[Collected data entries]
________________________

-- ==== Sys2Proof/Machine/Float.lean ====
section
/-!
DEFINITION. Floating arithmetic on bit patterns (11 R294 to R314): formats, decoding, the one rounding, the operations of
14 R386 to R393, the approximate functions (14 R394), conversions (11 R311 to R314), Facet blocks (11 R301 to R304).
Every operation computes its exact value and rounds it once.
-/
namespace Sys2Proof.Machine

/-! ### Formats (11 R294, R297) -/

/-- A floating format: exponent and fraction bits, bias, and its encodings without the sign: the largest finite value,
infinity, and the default NaN where it has one; patterns above these are NaNs. -/
structure FloatFmt where
  ebits : Nat
  fbits : Nat
  bias  : Int
  top   : Nat
  inf   : Option Nat
  nan   : Option Nat
deriving DecidableEq, Repr

/-- binary32. -/
def f32 : FloatFmt := ⟨8, 23, 127, 0x7F7FFFFF, some 0x7F800000, some 0x7FC00000⟩
/-- binary64. -/
def f64 : FloatFmt := ⟨11, 52, 1023, 0x7FEFFFFFFFFFFFFF, some 0x7FF0000000000000, some 0x7FF8000000000000⟩
/-- binary16. -/
def f16 : FloatFmt := ⟨5, 10, 15, 0x7BFF, some 0x7C00, some 0x7E00⟩
/-- BF16. -/
def bf16 : FloatFmt := ⟨8, 7, 127, 0x7F7F, some 0x7F80, some 0x7FC0⟩
/-- E5M2. -/
def e5m2 : FloatFmt := ⟨5, 2, 15, 0x7B, some 0x7C, some 0x7E⟩
/-- E4M3. -/
def e4m3 : FloatFmt := ⟨4, 3, 7, 0x7E, none, some 0x7F⟩
/-- E3M2. -/
def e3m2 : FloatFmt := ⟨3, 2, 3, 0x1F, none, none⟩
/-- E2M3. -/
def e2m3 : FloatFmt := ⟨2, 3, 1, 0x1F, none, none⟩
/-- E2M1. -/
def e2m1 : FloatFmt := ⟨2, 1, 1, 0x7, none, none⟩

/-- Bits of a format. -/
def FloatFmt.width (f : FloatFmt) : Nat := 1 + f.ebits + f.fbits

/-- The weight of the sign bit. -/
def FloatFmt.signBit (f : FloatFmt) : Nat := 2 ^ (f.ebits + f.fbits)

/-- The exponent of the last place of a subnormal. -/
def FloatFmt.quantum (f : FloatFmt) : Int := 1 - f.bias - f.fbits

/-- Bits with a sign. -/
def FloatFmt.signed (f : FloatFmt) (neg : Bool) (n : Nat) : Nat := if neg then f.signBit + n else n

/-- The floating type of a MODE.TYPE code (14 R383). -/
def floatType (ty : Nat) : FloatFmt :=
  match ty with
  | 2 => f64
  | 3 => f64
  | 5 => f64
  | 6 => f16
  | 7 => bf16
  | _ => f32

/-! ### Values -/

/-- What a pattern means: a NaN, an infinity, or ± mant × 2^exp. -/
inductive FloatVal where
  | nan (signalling : Bool)
  | inf (neg : Bool)
  | fin (neg : Bool) (mant : Nat) (exp : Int)
deriving DecidableEq, Repr

/-- Whether a pattern has its sign bit set. -/
def FloatFmt.negative (f : FloatFmt) (x : Nat) : Bool := decide (f.signBit ≤ x % (2 * f.signBit))

/-- Decodes a pattern (11 R294, R295, R297). -/
def FloatFmt.decode (f : FloatFmt) (x : Nat) : FloatVal :=
  let neg := f.negative x
  let mag := x % f.signBit
  let e := mag / 2 ^ f.fbits
  let frac := mag % 2 ^ f.fbits
  if f.inf = some mag then .inf neg
  else if f.top < mag then .nan (decide (frac < 2 ^ (f.fbits - 1)))
  else if e = 0 then .fin neg frac f.quantum
  else .fin neg (2 ^ f.fbits + frac) (f.quantum + e - 1)

/-- A NaN with its quiet bit set (11 R295). -/
def FloatFmt.quiet (f : FloatFmt) (x : Nat) : Nat := x % (2 * f.signBit) ||| 2 ^ (f.fbits - 1)

/-- Whether a value is a NaN. -/
def FloatVal.isNan : FloatVal → Bool
  | .nan _ => true
  | _ => false

/-- Whether a value is a signalling NaN. -/
def FloatVal.isSignalling : FloatVal → Bool
  | .nan s => s
  | _ => false

/-! ### Results and flags (11 R307) -/

/-- IV. -/
def flagIV : BitVec 5 := 16#5
/-- DZ. -/
def flagDZ : BitVec 5 := 8#5
/-- OF. -/
def flagOF : BitVec 5 := 4#5
/-- UF. -/
def flagUF : BitVec 5 := 2#5
/-- NX. -/
def flagNX : BitVec 5 := 1#5

/-- What MODE gives an operation: the rounding, SAT, and whether UF is enabled (11 R305, R307). -/
structure FloatEnv where
  rnd : Nat
  sat : Bool
  uf  : Bool
deriving DecidableEq, Repr

/-- The environment of a MODE value; RND of 5 to 7 rounds as RNE (11 R305). -/
def floatEnv (mode : Word) : FloatEnv :=
  ⟨if modeRnd mode ≤ 4 then modeRnd mode else 0, modeSat mode, (modeTraps mode).getLsbD 1⟩

/-- A result with its flags. -/
structure FloatOut where
  bits : Nat
  exc  : BitVec 5 := 0#5
  sat  : Bool := false
deriving DecidableEq, Repr

/-- The default NaN with IV (11 R295). -/
def FloatFmt.invalid (f : FloatFmt) : FloatOut := ⟨f.nan.getD 0, flagIV, false⟩

/-- An infinity of a format that has one. -/
def FloatFmt.infinity (f : FloatFmt) (neg : Bool) : Nat := f.signed neg (f.inf.getD f.top)

/-- The first NaN of some operands, quieted, with IV if one is signalling (11 R295). -/
def FloatFmt.propagate (f : FloatFmt) (xs : List Nat) : Option FloatOut :=
  match xs.find? (fun x => (f.decode x).isNan) with
  | none => none
  | some x => some ⟨f.quiet x, if xs.any (fun y => (f.decode y).isSignalling) then flagIV else 0#5, false⟩

/-! ### Rounding (11 R305, R306) -/

/-- How many bits a number has. -/
def bitLen (n : Nat) : Nat := if n = 0 then 0 else n.log2 + 1

/-- Whether a magnitude q + r / d (r below d) rounds up to q + 1 (11 Table 11.5). -/
def roundsUp (rnd : Nat) (neg : Bool) (q r d : Nat) : Bool :=
  match rnd with
  | 1 => false
  | 2 => !neg && r != 0
  | 3 => neg && r != 0
  | 4 => decide (d ≤ 2 * r)
  | _ => decide (d < 2 * r) || (2 * r == d && q % 2 == 1)

/-- ± mant × 2^k rounded to an integer magnitude, and whether that is inexact. A shift far below the last bit needs no
division. -/
def roundInt (rnd : Nat) (neg : Bool) (mant : Nat) (k : Int) : Nat × Bool :=
  if 0 ≤ k then (mant * 2 ^ k.toNat, false)
  else if mant = 0 then (0, false)
  else
    let n := (-k).toNat
    if bitLen mant + 1 < n then (if roundsUp rnd neg 0 1 4 then 1 else 0, true)
    else
      let d := 2 ^ n
      let q := mant / d
      let r := mant % d
      (if roundsUp rnd neg q r d then q + 1 else q, r != 0)

/-- A rounding into a format: the magnitude's pattern as if the exponent had no upper end, whether it differs from the
exact value, and whether the value rounded with the exponent unbounded is below the smallest normal (11 R306, R307). -/
structure Rounded where
  index   : Nat
  inexact : Bool
  tiny    : Bool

________________________

• _Your goal_
The full set of lines above should be retyped without a single change.

• _Result of this task_
-- ==== Sys2Proof/Machine/Float.lean ====
section
/-!
DEFINITION. Floating arithmetic on bit patterns (11 R294 to R314): formats, decoding, the one rounding, the operations of
14 R386 to R393, the approximate functions (14 R394), conversions (11 R311 to R314), Facet blocks (11 R301 to R304).
Every operation computes its exact value and rounds it once.
-/
namespace Sys2Proof.Machine

/-! ### Formats (11 R294, R297) -/

/-- A floating format: exponent and fraction bits, bias, and its encodings without the sign: the largest finite value,
infinity, and the default NaN where it has one; patterns above these are NaNs. -/
structure FloatFmt where
  ebits : Nat
  fbits : Nat
  bias  : Int
  top   : Nat
  inf   : Option Nat
  nan   : Option Nat
deriving DecidableEq, Repr

/-- binary32. -/
def f32 : FloatFmt := ⟨8, 23, 127, 0x7F7FFFFF, some 0x7F800000, some 0x7FC00000⟩
/-- binary64. -/
def f64 : FloatFmt := ⟨11, 52, 1023, 0x7FEFFFFFFFFFFFFF, some 0x7FF0000000000000, some 0x7FF8000000000000⟩
/-- binary16. -/
def f16 : FloatFmt := ⟨5, 10, 15, 0x7BFF, some 0x7C00, some 0x7E00⟩
/-- BF16. -/
def bf16 : FloatFmt := ⟨8, 7, 127, 0x7F7F, some 0x7F80, some 0x7FC0⟩
/-- E5M2. -/
def e5m2 : FloatFmt := ⟨5, 2, 15, 0x7B, some 0x7C, some 0x7E⟩
/-- E4M3. -/
def e4m3 : FloatFmt := ⟨4, 3, 7, 0x7E, none, some 0x7F⟩
/-- E3M2. -/
def e3m2 : FloatFmt := ⟨3, 2, 3, 0x1F, none, none⟩
/-- E2M3. -/
def e2m3 : FloatFmt := ⟨2, 3, 1, 0x1F, none, none⟩
/-- E2M1. -/
def e2m1 : FloatFmt := ⟨2, 1, 1, 0x7, none, none⟩

/-- Bits of a format. -/
def FloatFmt.width (f : FloatFmt) : Nat := 1 + f.ebits + f.fbits

/-- The weight of the sign bit. -/
def FloatFmt.signBit (f : FloatFmt) : Nat := 2 ^ (f.ebits + f.fbits)

/-- The exponent of the last place of a subnormal. -/
def FloatFmt.quantum (f : FloatFmt) : Int := 1 - f.bias - f.fbits

/-- Bits with a sign. -/
def FloatFmt.signed (f : FloatFmt) (neg : Bool) (n : Nat) : Nat := if neg then f.signBit + n else n

/-- The floating type of a MODE.TYPE code (14 R383). -/
def floatType (ty : Nat) : FloatFmt :=
  match ty with
  | 2 => f64
  | 3 => f64
  | 5 => f64
  | 6 => f16
  | 7 => bf16
  | _ => f32

/-! ### Values -/

/-- What a pattern means: a NaN, an infinity, or ± mant × 2^exp. -/
inductive FloatVal where
  | nan (signalling : Bool)
  | inf (neg : Bool)
  | fin (neg : Bool) (mant : Nat) (exp : Int)
deriving DecidableEq, Repr

/-- Whether a pattern has its sign bit set. -/
def FloatFmt.negative (f : FloatFmt) (x : Nat) : Bool := decide (f.signBit ≤ x % (2 * f.signBit))

/-- Decodes a pattern (11 R294, R295, R297). -/
def FloatFmt.decode (f : FloatFmt) (x : Nat) : FloatVal :=
  let neg := f.negative x
  let mag := x % f.signBit
  let e := mag / 2 ^ f.fbits
  let frac := mag % 2 ^ f.fbits
  if f.inf = some mag then .inf neg
  else if f.top < mag then .nan (decide (frac < 2 ^ (f.fbits - 1)))
  else if e = 0 then .fin neg frac f.quantum
  else .fin neg (2 ^ f.fbits + frac) (f.quantum + e - 1)

/-- A NaN with its quiet bit set (11 R295). -/
def FloatFmt.quiet (f : FloatFmt) (x : Nat) : Nat := x % (2 * f.signBit) ||| 2 ^ (f.fbits - 1)

/-- Whether a value is a NaN. -/
def FloatVal.isNan : FloatVal → Bool
  | .nan _ => true
  | _ => false

/-- Whether a value is a signalling NaN. -/
def FloatVal.isSignalling : FloatVal → Bool
  | .nan s => s
  | _ => false

/-! ### Results and flags (11 R307) -/

/-- IV. -/
def flagIV : BitVec 5 := 16#5
/-- DZ. -/
def flagDZ : BitVec 5 := 8#5
/-- OF. -/
def flagOF : BitVec 5 := 4#5
/-- UF. -/
def flagUF : BitVec 5 := 2#5
/-- NX. -/
def flagNX : BitVec 5 := 1#5

/-- What MODE gives an operation: the rounding, SAT, and whether UF is enabled (11 R305, R307). -/
structure FloatEnv where
  rnd : Nat
  sat : Bool
  uf  : Bool
deriving DecidableEq, Repr

/-- The environment of a MODE value; RND of 5 to 7 rounds as RNE (11 R305). -/
def floatEnv (mode : Word) : FloatEnv :=
  ⟨if modeRnd mode ≤ 4 then modeRnd mode else 0, modeSat mode, (modeTraps mode).getLsbD 1⟩

/-- A result with its flags. -/
structure FloatOut where
  bits : Nat
  exc  : BitVec 5 := 0#5
  sat  : Bool := false
deriving DecidableEq, Repr

/-- The default NaN with IV (11 R295). -/
def FloatFmt.invalid (f : FloatFmt) : FloatOut := ⟨f.nan.getD 0, flagIV, false⟩

/-- An infinity of a format that has one. -/
def FloatFmt.infinity (f : FloatFmt) (neg : Bool) : Nat := f.signed neg (f.inf.getD f.top)

/-- The first NaN of some operands, quieted, with IV if one is signalling (11 R295). -/
def FloatFmt.propagate (f : FloatFmt) (xs : List Nat) : Option FloatOut :=
  match xs.find? (fun x => (f.decode x).isNan) with
  | none => none
  | some x => some ⟨f.quiet x, if xs.any (fun y => (f.decode y).isSignalling) then flagIV else 0#5, false⟩

/-! ### Rounding (11 R305, R306) -/

/-- How many bits a number has. -/
def bitLen (n : Nat) : Nat := if n = 0 then 0 else n.log2 + 1

/-- Whether a magnitude q + r / d (r below d) rounds up to q + 1 (11 Table 11.5). -/
def roundsUp (rnd : Nat) (neg : Bool) (q r d : Nat) : Bool :=
  match rnd with
  | 1 => false
  | 2 => !neg && r != 0
  | 3 => neg && r != 0
  | 4 => decide (d ≤ 2 * r)
  | _ => decide (d < 2 * r) || (2 * r == d && q % 2 == 1)

/-- ± mant × 2^k rounded to an integer magnitude, and whether that is inexact. A shift far below the last bit needs no
division. -/
def roundInt (rnd : Nat) (neg : Bool) (mant : Nat) (k : Int) : Nat × Bool :=
  if 0 ≤ k then (mant * 2 ^ k.toNat, false)
  else if mant = 0 then (0, false)
  else
    let n := (-k).toNat
    if bitLen mant + 1 < n then (if roundsUp rnd neg 0 1 4 then 1 else 0, true)
    else
      let d := 2 ^ n
      let q := mant / d
      let r := mant % d
      (if roundsUp rnd neg q r d then q + 1 else q, r != 0)

/-- A rounding into a format: the magnitude's pattern as if the exponent had no upper end, whether it differs from the
exact value, and whether the value rounded with the exponent unbounded is below the smallest normal (11 R306, R307). -/
structure Rounded where
  index   : Nat
  inexact : Bool
  tiny    : Bool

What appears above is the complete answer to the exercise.